:: Records for processing
/-- Start one waiting carry (R86 step 1): a target is taken, or the stripe stays and the device is constrained
(R83, R90). The carry given is not in the list any more. DESIGN CHOICE: one that finds no target is dropped, and not asked for again when
space or a channel becomes free. -/
def startCarry (s : State) (c : Carry) : State :=
  match s.surface c.handle with
  | none => s
  | some x =>
    let src := (x.copy c.twin).getD c.stripe 0
    match carryTarget s c x src with
    | some t =>
      let s1 := takeStripe s t
      let run := s1.store.carries.filter (fun c => c.target.isSome)
      let wait := s1.store.carries.filter (fun c => c.target.isNone)
      setCarries s1 (run ++ [{ c with target := some t, aim := none }] ++ wait)
    | none =>
      let s1 := constrained s src
      match c.reason with
      | .balance => s1
      | .pin => s1
      | _ => raise (s1.setFlag R.SSP_RESERVE_STAT 17) 35

/-- A carry that pauses: a balance carry from level THROTTLE on (R419). -/
def carryPaused (s : State) (c : Carry) : Bool := decide (c.reason = .balance) && decide (2 ≤ s.health.level)

/-- Start waiting carries while fewer than 64 run (R87); those that pause wait on. -/
def pumpCarries : Nat → State → State
  | 0, s => s
  | n + 1, s =>
    if 64 ≤ carriesRunning s then s
    else match s.store.carries.find? (fun c => c.target.isNone && !carryPaused s c) with
      | none => s
      | some c =>
        let s1 := setCarries s (s.store.carries.erase c)
        pumpCarries n (if carryWanted s1 c then startCarry s1 c else s1)

/-- Let every waiting carry that can start do so. -/
def pump (s : State) : State := pumpCarries s.store.carries.length s

/-- Order of the reasons of a carry: the one that may give way comes first (R83). -/
def CarryReason.order : CarryReason → Nat
  | .balance => 0
  | .pin => 1
  | _ => 2

/-- Ask for a carry of one stripe copy; a stripe is in at most one (R87). One that waits with a reason that gives way makes room (R83). -/
def askCarry (s : State) (h k : Nat) (twin : Bool) (r : CarryReason) : State :=
  let weaker (c : Carry) : Bool := c.handle == h && c.stripe == k && c.twin == twin && c.target.isNone && decide (c.reason.order < r.order)
  let s1 := setCarries s (s.store.carries.filter (fun c => !weaker c))
  if inCarry s1 h k twin then s1 else setCarries s1 (s1.store.carries ++ [⟨h, k, twin, r, none, none⟩])

/-- A pseudo-channel leaves ACTIVE (R90): the first takes its stripes out of the headroom, later ones lower the capacity and take landing
stripes. -/
def leaveActive (s : State) (p : Nat) (st : PcState) : State :=
  let x := s.pc p
  let s1 := s.setPc p { x with state := st }
  if x.state ≠ .active then s1
  else
    let n := (stripesOn s p).length
    if s.store.headroomUsed then { s1 with store := { s1.store with landing := s1.store.landing - n } }
    else raise { s1 with store := { s1.store with headroom := s1.store.headroom - n, headroomUsed := true } } 34

/-- A pseudo-channel enters DRAINING: each of its stripes is carried away (R89, R90). -/
def drainPc (s : State) (p : Nat) : State :=
  let s1 := raise (leaveActive s p .draining) 30
  let s2 := forEach (stripesOn s1 p) s1 (fun s e => askCarry s e.1 e.2.1 e.2.2 .wear)
  checkRetired (pump s2)

/-- Replace element `k` of a surface's copy. -/
def setPlace (x : Surface) (twin : Bool) (k p : Nat) : Surface :=
  if twin then { x with twins := setAt x.twins k p } else { x with place := setAt x.place k p }

/-- Lines of a surface that touch stripe `k`. -/
def stripeLines (x : Surface) (k : Nat) : List Nat :=
  let a := k * stripeBytes / x.pitch
  let b := min x.lines (((k + 1) * stripeBytes - 1) / x.pitch + 1)
  (List.range (b - a)).map (fun i => a + i)

/-- The contents of stripes are lost (R91 steps 3 and 4): they hold zeros; a line that straddles into a stripe that is
not lost is poisoned. -/
def loseContents (s : State) (h : Nat) (x : Surface) (ks : List Nat) : State :=
  let s1 := forEach ks s (fun s k => s.zeroBytes h (k * stripeBytes) ((k + 1) * stripeBytes))
  let ls := (ks.flatMap (stripeLines x)).eraseDups
  forEach ls s1 (fun s i =>
    let (a, b) := lineStripes x i
    if (List.range (b + 1 - a)).all (fun d => ks.contains (a + d)) then s else poisonLine s h i)

/-- One stripe of a failed pseudo-channel with no second copy is remapped as lost (R91). -/
def loseStripe (s : State) (h k p : Nat) : State :=
  match s.surface h with
  | none => s
  | some x =>
    let x1 := { x with lost := min 0xFFFFFFFF (x.lost + 1) }
    let s1 := (s.wr R.SSP_LOST_LOG (word (h * 65536 + k % 65536))).setSurface h (some x1)
    let s2 := match placeOne s1 h x1 k false p with
      | some t => (takeStripe s1 t).setSurface h (some (setPlace x1 false k t))
      | none => raise ((constrained s1 p).setFlag R.SSP_RESERVE_STAT 17) 35
    raise s2 32

/-- A pseudo-channel becomes FAILED (R89 to R91). DESIGN CHOICE: a DUPLEX stripe whose other copy lies on a FAILED channel too is not counted
as lost, and keeps its contents and its carry. -/
def failPc (s : State) (p : Nat) : State :=
  let s1 := leaveActive s p .failed
  let s2 := s1.setPc p { s1.pc p with lostTraining := false }
  let s3 := partFault (raise s2 31) 31 p
  -- R87: a carry whose source fails ends; one whose target fails starts again.
  let srcOf (c : Carry) : Option Nat := (s3.surface c.handle).bind (fun x => (x.copy c.twin)[c.stripe]?)
  let cs := s3.store.carries.filter (fun c => !(srcOf c == some p))
  let ended := s3.store.carries.filter (fun c => srcOf c == some p && c.target.isSome)
  let s4 := setCarries s3 ((cs.filter (fun c => c.target != some p)) ++
    ((cs.filter (fun c => c.target == some p)).map (fun c => { c with target := none, aim := none })))
  let s5 := forEach ended s4 (fun s c => match c.target with
    | some t => if t = p then s else releaseStripe s t
    | none => s)
  let on := stripesOn s5 p
  let s6 := forEach on s5 (fun s e =>
    match s.surface e.1 with
    | none => s
    | some x => if x.duplex then askCarry s e.1 e.2.1 e.2.2 .fail else s)
  let single := on.filter (fun e => match s5.surface e.1 with
    | none => false
    | some x => !x.duplex)
  let s7 := forEach single s6 (fun s e => loseStripe s e.1 e.2.1 p)
  let s8 := forEach (single.map (fun e => e.1)).eraseDups s7 (fun s h =>
    match s.surface h with
    | none => s
    | some x => loseContents s h x ((single.filter (fun e => e.1 == h)).map (fun e => e.2.1)))
  checkRetired (pump s8)

/-- Spare a row (R89): it is remapped to the next spare row of the pseudo-channel; past 75 % of them it wears out. -/
def spareRow (s : State) (p row : Nat) : State :=
  let x := s.pc p
  let spared := if x.spared.length < s.variant.spareRows then row :: x.spared else x.spared
  let s1 := raise (s.setPc p { x with spared := spared, ces := x.ces.filter (fun e => e.2.1 ≠ row) }) 29
  if 3 * s.variant.spareRows < 4 * spared.length ∧ (s1.pc p).state = .active then drainPc s1 p else s1

/-- Nanoseconds in a second, an hour, a day. -/
def nsPerS : Nat := 1000000000
def nsPerH : Nat := 3600000000000

/-- A corrected error (R68, R89): counted; outside injection it counts toward row and pseudo-channel wear. -/
def eccCorrected (s : State) (p row b : Nat) (inj : Bool) : State :=
  let s1 := raiseInj (s.bump R.SSP_CE_CNT 1) 24 inj
  if inj then s1
  else
    let now := s1.time64
    let x := s1.pc p
    let ces := (now, row, b) :: x.ces.filter (fun e => decide (now < e.1 + 24 * nsPerH))
    let times := now :: x.ceTimes.filter (fun e => decide (now < e + nsPerH))
    let s2 := s1.setPc p { x with ces := ces, ceTimes := times }
    let worn := ces.any (fun e => decide (e.2.1 = row ∧ e.2.2 ≠ b))
    let s3 := if worn then spareRow s2 p row else s2
    if 1000 < times.length ∧ (s3.pc p).state = .active then drainPc s3 p else s3

/-- Lines of a surface that hold a memory word, by its stripe and word number. -/
def wordLines (x : Surface) (stripe w : Nat) : List Nat :=
  let lo := stripe * stripeBytes + 32 * w
  let a := lo / x.pitch
  let b := (lo + 31) / x.pitch
  ((List.range (b + 1 - a)).map (fun i => a + i)).filter (fun i => i < x.lines)

/-- Requests in flight for lines that hold the word are answered with VOID beads (R91). -/
def voidRequests (s : State) (h : Nat) (ls : List Nat) : State :=
  forEach (List.range 80) (ahead s h ls) (fun s l =>
    let sc := s.scaler l
    if sc.jobs.any (fun j => j.reqs.any (fun r => r.handle == h && ls.contains r.line)) then
      s.setScaler l { sc with jobs := sc.jobs.map (fun j => { j with reqs := j.reqs.map (fun r =>
        if r.handle = h ∧ ls.contains r.line then { r with void := true } else r) }) }
    else s)
where
  ahead (s : State) (h : Nat) (ls : List Nat) : State :=
    forEach (List.range 8) s (fun s g =>
      let x := s.group g
      let hit (r : RaLine) : Bool := r.handle == h && ls.contains r.line
      if x.ra.any hit then s.setGroup g { x with ra := x.ra.map (fun r => if hit r then { r with void := true } else r) } else s)

/-- An uncorrectable word (R89, R91): served from the twin, or its lines are poisoned and its beads VOID. -/
def eccUncorrectable (s : State) (p : Nat) (site : WordSite) (inj : Bool) : State :=
  let s1 := raiseInj ((s.bump R.SSP_UE_CNT 1).wr R.SSP_UE_LOG (word (site.handle * 65536 + p))) 25 inj
  let s2 := match s1.surface site.handle with
    | none => s1
    | some x =>
      let other := (x.copy (!site.twin))[site.stripe]?
      let served := x.duplex && (match other with
        | some q => readable s1 q
        | none => false)
      if served then s1
      else
        let ls := wordLines x site.stripe site.word
        voidRequests (forEach ls s1 (fun s i => poisonLine s site.handle i)) site.handle ls
  if inj then s2
  else
    let now := s2.time64
    let x := s2.pc p
    let ues := (now, site.row) :: x.ues.filter (fun e => decide (now < e.1 + nsPerS))
    let s3 := spareRow (s2.setPc p { x with ues := ues }) p site.row
    let rows := ((ues.map (fun e => e.2)).eraseDups).length
    if 8 ≤ rows ∧ ((s3.pc p).state = .active ∨ (s3.pc p).state = .draining) then failPc s3 p else s3

/-- One memory word is read and checked (R68): what the checker finds, or what an armed injection makes of it (R394). -/
def readWord (s : State) (p : Nat) (site : WordSite) (ecc : Ecc) : State :=
  let (ue, s1) := injectCheck s 2 p
  if ue then eccUncorrectable s1 p site true
  else
    let (ce, s2) := injectCheck s1 1 p
    if ce then eccCorrected s2 p site.row 0 true
    else match ecc with
      | .good => s2
      | .ce b => eccCorrected s2 p site.row b false
      | .ue => eccUncorrectable s2 p site false

-- Allocation and freeing.

/-- Whether a pin mask is met without pseudo-channel `without` (R80, R93). -/
def pinMet (s : State) (mask : Nat) (without : Option Nat) : Bool :=
  if mask = 0 then true
  else
    let act := (List.range 128).filter (fun p =>
      mask.testBit p && decide ((s.pc p).state = .active) && decide (some p ≠ without))
    decide (2 ≤ act.length) && decide (2 ≤ (act.map stackOf).eraseDups.length)

/-- Whether a placement record is valid at allocation (R80). -/
def pinOk (s : State) (r : PinRec) : Bool := r.clean && pinMet s r.mask none

/-- Scrubbed free stripes inside a mask. -/
def freeInside (s : State) (mask : Nat) : Nat :=
  (((List.range 128).filter (fun p => eligible s mask p)).map (fun p => (s.pc p).free)).sum

def setOwner (s : State) (h q : Nat) (seq : BitVec 16) (alloc : Bool) : State :=
  { s with store := { s.store with owner := kset (fun _ => none) s.store.owner h (some (q, seq, alloc)) } }

def ownerOf (s : State) (h : Nat) : Option (Nat × BitVec 16 × Bool) := kget (fun _ => none) s.store.owner h

/-- The surface a SURFACE_ALLOC asks for, before it is placed. -/
def wantedSurface (w h f : Nat) (r : PinRec) : Surface :=
  let pitch := pitchOf (payloadLen f w)
  let n := linesOf f h
  { width := w, height := h, format := f, pitch := pitch, lines := n, stripes := ceilDiv (pitch * n) stripeBytes,
    apart := r.apart, heat := r.heat, fixed := r.fixed, duplex := r.duplex, mask := r.mask, lost := 0, place := [],
    twins := [] }

/-- Whether an allocated surface has the attributes asked for (R76). -/
def sameAttributes (x y : Surface) : Bool :=
  x.width == y.width && x.height == y.height && x.format == y.format && x.apart == y.apart && x.heat == y.heat
    && x.fixed == y.fixed && x.duplex == y.duplex && x.mask == y.mask

/-- SURFACE_ALLOC: outcome and state, the checks in the order of R74; a re-run finds its own allocation (R76). -/
def allocSurface (s : State) (h w ht f : Nat) (r : PinRec) (q : Nat) (seq : BitVec 16) (rerun : Bool) : Nat × State :=
  if ¬ formatKnown f then (Code.BAD_FORMAT, s)
  else if ¬ sizeOk f w ht then (Code.BAD_SIZE, s)
  else if ¬ pinOk s r then (Code.BAD_PIN, s)
  else
    let x := wantedSurface w ht f r
    match s.surface h with
    | some y =>
      if rerun ∧ ownerOf s h = some (q, seq, true) ∧ sameAttributes x y then (Code.OK, s) else (Code.HANDLE_IN_USE, s)
    | none =>
      if h = 0 then (Code.HANDLE_IN_USE, s)
      else
        let need := if x.duplex then 2 * x.stripes else x.stripes
        if freeInside s x.mask < need ∨ freeStripes s < need then (Code.NO_SPACE, s)
        else match placeSurface s x.mask x.apart x.heat x.stripes x.duplex with
          | none => (Code.NO_SPACE, s)
          | some (ps, ts, s1) =>
            (Code.OK, setOwner (s1.setSurface h (some { x with place := ps, twins := ts })) h q seq true)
::::
What you return must be an exact retyping of the lines above starting at the line with "def pump (s" and ending at the line with "room (R83). -/", and nothing besides.

def pump (s : State) : State := pumpCarries s.store.carries.length s

/-- Order of the reasons of a carry: the one that may give way comes first (R83). -/
def CarryReason.order : CarryReason → Nat
  | .balance => 0
  | .pin => 1
  | _ => 2

/-- Ask for a carry of one stripe copy; a stripe is in at most one (R87). One that waits with a reason that gives way makes room (R83). -/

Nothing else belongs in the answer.